**Saved data entries**
-- ==== Sys2Proof/Laws/State.lean ====
section
/-! SUPPORT. State: what each named update of the machine and of a wave leaves as it was, field by field. -/

namespace Sys2Proof.Machine

/-! State.modGroup. -/

@[simp] theorem State.modGroup_clk (s : State) (g : Nat) (f : Group → Group) : (s.modGroup g f).clk = s.clk := rfl
@[simp] theorem State.modGroup_timeBase (s : State) (g : Nat) (f : Group → Group) : (s.modGroup g f).timeBase = s.timeBase := rfl
@[simp] theorem State.modGroup_slew (s : State) (g : Nat) (f : Group → Group) : (s.modGroup g f).slew = s.slew := rfl
@[simp] theorem State.modGroup_slewAt (s : State) (g : Nat) (f : Group → Group) : (s.modGroup g f).slewAt = s.slewAt := rfl
@[simp] theorem State.modGroup_agenda (s : State) (g : Nat) (f : Group → Group) : (s.modGroup g f).agenda = s.agenda := rfl
@[simp] theorem State.modGroup_cur (s : State) (g : Nat) (f : Group → Group) : (s.modGroup g f).cur = s.cur := rfl
@[simp] theorem State.modGroup_free (s : State) (g : Nat) (f : Group → Group) : (s.modGroup g f).free = s.free := rfl
@[simp] theorem State.modGroup_turn (s : State) (g : Nat) (f : Group → Group) : (s.modGroup g f).turn = s.turn := rfl
@[simp] theorem State.modGroup_nextGid (s : State) (g : Nat) (f : Group → Group) : (s.modGroup g f).nextGid = s.nextGid := rfl
@[simp] theorem State.modGroup_launches (s : State) (g : Nat) (f : Group → Group) : (s.modGroup g f).launches = s.launches := rfl
@[simp] theorem State.modGroup_nextLaunch (s : State) (g : Nat) (f : Group → Group) : (s.modGroup g f).nextLaunch = s.nextLaunch := rfl
@[simp] theorem State.modGroup_engines (s : State) (g : Nat) (f : Group → Group) : (s.modGroup g f).engines = s.engines := rfl
@[simp] theorem State.modGroup_copies (s : State) (g : Nat) (f : Group → Group) : (s.modGroup g f).copies = s.copies := rfl
@[simp] theorem State.modGroup_nextCopy (s : State) (g : Nat) (f : Group → Group) : (s.modGroup g f).nextCopy = s.nextCopy := rfl
@[simp] theorem State.modGroup_tasks (s : State) (g : Nat) (f : Group → Group) : (s.modGroup g f).tasks = s.tasks := rfl
@[simp] theorem State.modGroup_nextTask (s : State) (g : Nat) (f : Group → Group) : (s.modGroup g f).nextTask = s.nextTask := rfl
@[simp] theorem State.modGroup_order (s : State) (g : Nat) (f : Group → Group) : (s.modGroup g f).order = s.order := rfl
@[simp] theorem State.modGroup_mem (s : State) (g : Nat) (f : Group → Group) : (s.modGroup g f).mem = s.mem := rfl
@[simp] theorem State.modGroup_keys (s : State) (g : Nat) (f : Group → Group) : (s.modGroup g f).keys = s.keys := rfl
@[simp] theorem State.modGroup_scopes (s : State) (g : Nat) (f : Group → Group) : (s.modGroup g f).scopes = s.scopes := rfl
@[simp] theorem State.modGroup_acks (s : State) (g : Nat) (f : Group → Group) : (s.modGroup g f).acks = s.acks := rfl
@[simp] theorem State.modGroup_queues (s : State) (g : Nat) (f : Group → Group) : (s.modGroup g f).queues = s.queues := rfl
@[simp] theorem State.modGroup_market (s : State) (g : Nat) (f : Group → Group) : (s.modGroup g f).market = s.market := rfl
@[simp] theorem State.modGroup_host (s : State) (g : Nat) (f : Group → Group) : (s.modGroup g f).host = s.host := rfl
@[simp] theorem State.modGroup_mgmt (s : State) (g : Nat) (f : Group → Group) : (s.modGroup g f).mgmt = s.mgmt := rfl
@[simp] theorem State.modGroup_l2 (s : State) (g : Nat) (f : Group → Group) : (s.modGroup g f).l2 = s.l2 := rfl
@[simp] theorem State.modGroup_stalled (s : State) (g : Nat) (f : Group → Group) : (s.modGroup g f).stalled = s.stalled := rfl

/-! State.setWave. -/

@[simp] theorem State.setWave_clk (s : State) (g w : Nat) (v : Wave) : (s.setWave g w v).clk = s.clk := rfl
@[simp] theorem State.setWave_timeBase (s : State) (g w : Nat) (v : Wave) : (s.setWave g w v).timeBase = s.timeBase := rfl
@[simp] theorem State.setWave_slew (s : State) (g w : Nat) (v : Wave) : (s.setWave g w v).slew = s.slew := rfl
@[simp] theorem State.setWave_slewAt (s : State) (g w : Nat) (v : Wave) : (s.setWave g w v).slewAt = s.slewAt := rfl
@[simp] theorem State.setWave_agenda (s : State) (g w : Nat) (v : Wave) : (s.setWave g w v).agenda = s.agenda := rfl
@[simp] theorem State.setWave_cur (s : State) (g w : Nat) (v : Wave) : (s.setWave g w v).cur = s.cur := rfl
@[simp] theorem State.setWave_free (s : State) (g w : Nat) (v : Wave) : (s.setWave g w v).free = s.free := rfl
@[simp] theorem State.setWave_turn (s : State) (g w : Nat) (v : Wave) : (s.setWave g w v).turn = s.turn := rfl
@[simp] theorem State.setWave_nextGid (s : State) (g w : Nat) (v : Wave) : (s.setWave g w v).nextGid = s.nextGid := rfl
@[simp] theorem State.setWave_launches (s : State) (g w : Nat) (v : Wave) : (s.setWave g w v).launches = s.launches := rfl
@[simp] theorem State.setWave_nextLaunch (s : State) (g w : Nat) (v : Wave) : (s.setWave g w v).nextLaunch = s.nextLaunch := rfl
@[simp] theorem State.setWave_engines (s : State) (g w : Nat) (v : Wave) : (s.setWave g w v).engines = s.engines := rfl
@[simp] theorem State.setWave_copies (s : State) (g w : Nat) (v : Wave) : (s.setWave g w v).copies = s.copies := rfl
@[simp] theorem State.setWave_nextCopy (s : State) (g w : Nat) (v : Wave) : (s.setWave g w v).nextCopy = s.nextCopy := rfl
@[simp] theorem State.setWave_tasks (s : State) (g w : Nat) (v : Wave) : (s.setWave g w v).tasks = s.tasks := rfl
@[simp] theorem State.setWave_nextTask (s : State) (g w : Nat) (v : Wave) : (s.setWave g w v).nextTask = s.nextTask := rfl
@[simp] theorem State.setWave_order (s : State) (g w : Nat) (v : Wave) : (s.setWave g w v).order = s.order := rfl
@[simp] theorem State.setWave_mem (s : State) (g w : Nat) (v : Wave) : (s.setWave g w v).mem = s.mem := rfl
@[simp] theorem State.setWave_keys (s : State) (g w : Nat) (v : Wave) : (s.setWave g w v).keys = s.keys := rfl
@[simp] theorem State.setWave_scopes (s : State) (g w : Nat) (v : Wave) : (s.setWave g w v).scopes = s.scopes := rfl
@[simp] theorem State.setWave_acks (s : State) (g w : Nat) (v : Wave) : (s.setWave g w v).acks = s.acks := rfl
@[simp] theorem State.setWave_queues (s : State) (g w : Nat) (v : Wave) : (s.setWave g w v).queues = s.queues := rfl
@[simp] theorem State.setWave_market (s : State) (g w : Nat) (v : Wave) : (s.setWave g w v).market = s.market := rfl
@[simp] theorem State.setWave_host (s : State) (g w : Nat) (v : Wave) : (s.setWave g w v).host = s.host := rfl
@[simp] theorem State.setWave_mgmt (s : State) (g w : Nat) (v : Wave) : (s.setWave g w v).mgmt = s.mgmt := rfl
@[simp] theorem State.setWave_l2 (s : State) (g w : Nat) (v : Wave) : (s.setWave g w v).l2 = s.l2 := rfl
@[simp] theorem State.setWave_stalled (s : State) (g w : Nat) (v : Wave) : (s.setWave g w v).stalled = s.stalled := rfl

/-! State.modWave. -/

@[simp] theorem State.modWave_clk (s : State) (g w : Nat) (f : Wave → Wave) : (s.modWave g w f).clk = s.clk := rfl
@[simp] theorem State.modWave_timeBase (s : State) (g w : Nat) (f : Wave → Wave) : (s.modWave g w f).timeBase = s.timeBase := rfl
@[simp] theorem State.modWave_slew (s : State) (g w : Nat) (f : Wave → Wave) : (s.modWave g w f).slew = s.slew := rfl
@[simp] theorem State.modWave_slewAt (s : State) (g w : Nat) (f : Wave → Wave) : (s.modWave g w f).slewAt = s.slewAt := rfl
@[simp] theorem State.modWave_agenda (s : State) (g w : Nat) (f : Wave → Wave) : (s.modWave g w f).agenda = s.agenda := rfl
@[simp] theorem State.modWave_cur (s : State) (g w : Nat) (f : Wave → Wave) : (s.modWave g w f).cur = s.cur := rfl
@[simp] theorem State.modWave_free (s : State) (g w : Nat) (f : Wave → Wave) : (s.modWave g w f).free = s.free := rfl
@[simp] theorem State.modWave_turn (s : State) (g w : Nat) (f : Wave → Wave) : (s.modWave g w f).turn = s.turn := rfl
@[simp] theorem State.modWave_nextGid (s : State) (g w : Nat) (f : Wave → Wave) : (s.modWave g w f).nextGid = s.nextGid := rfl
@[simp] theorem State.modWave_launches (s : State) (g w : Nat) (f : Wave → Wave) : (s.modWave g w f).launches = s.launches := rfl
@[simp] theorem State.modWave_nextLaunch (s : State) (g w : Nat) (f : Wave → Wave) : (s.modWave g w f).nextLaunch = s.nextLaunch := rfl
@[simp] theorem State.modWave_engines (s : State) (g w : Nat) (f : Wave → Wave) : (s.modWave g w f).engines = s.engines := rfl
@[simp] theorem State.modWave_copies (s : State) (g w : Nat) (f : Wave → Wave) : (s.modWave g w f).copies = s.copies := rfl
@[simp] theorem State.modWave_nextCopy (s : State) (g w : Nat) (f : Wave → Wave) : (s.modWave g w f).nextCopy = s.nextCopy := rfl
@[simp] theorem State.modWave_tasks (s : State) (g w : Nat) (f : Wave → Wave) : (s.modWave g w f).tasks = s.tasks := rfl
@[simp] theorem State.modWave_nextTask (s : State) (g w : Nat) (f : Wave → Wave) : (s.modWave g w f).nextTask = s.nextTask := rfl
@[simp] theorem State.modWave_order (s : State) (g w : Nat) (f : Wave → Wave) : (s.modWave g w f).order = s.order := rfl
@[simp] theorem State.modWave_mem (s : State) (g w : Nat) (f : Wave → Wave) : (s.modWave g w f).mem = s.mem := rfl
@[simp] theorem State.modWave_keys (s : State) (g w : Nat) (f : Wave → Wave) : (s.modWave g w f).keys = s.keys := rfl
@[simp] theorem State.modWave_scopes (s : State) (g w : Nat) (f : Wave → Wave) : (s.modWave g w f).scopes = s.scopes := rfl
@[simp] theorem State.modWave_acks (s : State) (g w : Nat) (f : Wave → Wave) : (s.modWave g w f).acks = s.acks := rfl
@[simp] theorem State.modWave_queues (s : State) (g w : Nat) (f : Wave → Wave) : (s.modWave g w f).queues = s.queues := rfl
@[simp] theorem State.modWave_market (s : State) (g w : Nat) (f : Wave → Wave) : (s.modWave g w f).market = s.market := rfl
@[simp] theorem State.modWave_host (s : State) (g w : Nat) (f : Wave → Wave) : (s.modWave g w f).host = s.host := rfl
@[simp] theorem State.modWave_mgmt (s : State) (g w : Nat) (f : Wave → Wave) : (s.modWave g w f).mgmt = s.mgmt := rfl
@[simp] theorem State.modWave_l2 (s : State) (g w : Nat) (f : Wave → Wave) : (s.modWave g w f).l2 = s.l2 := rfl
@[simp] theorem State.modWave_stalled (s : State) (g w : Nat) (f : Wave → Wave) : (s.modWave g w f).stalled = s.stalled := rfl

**What you will do**
How many of the lines above contain the word "slewAt"? Only the number should be given.

**Response to this task**
3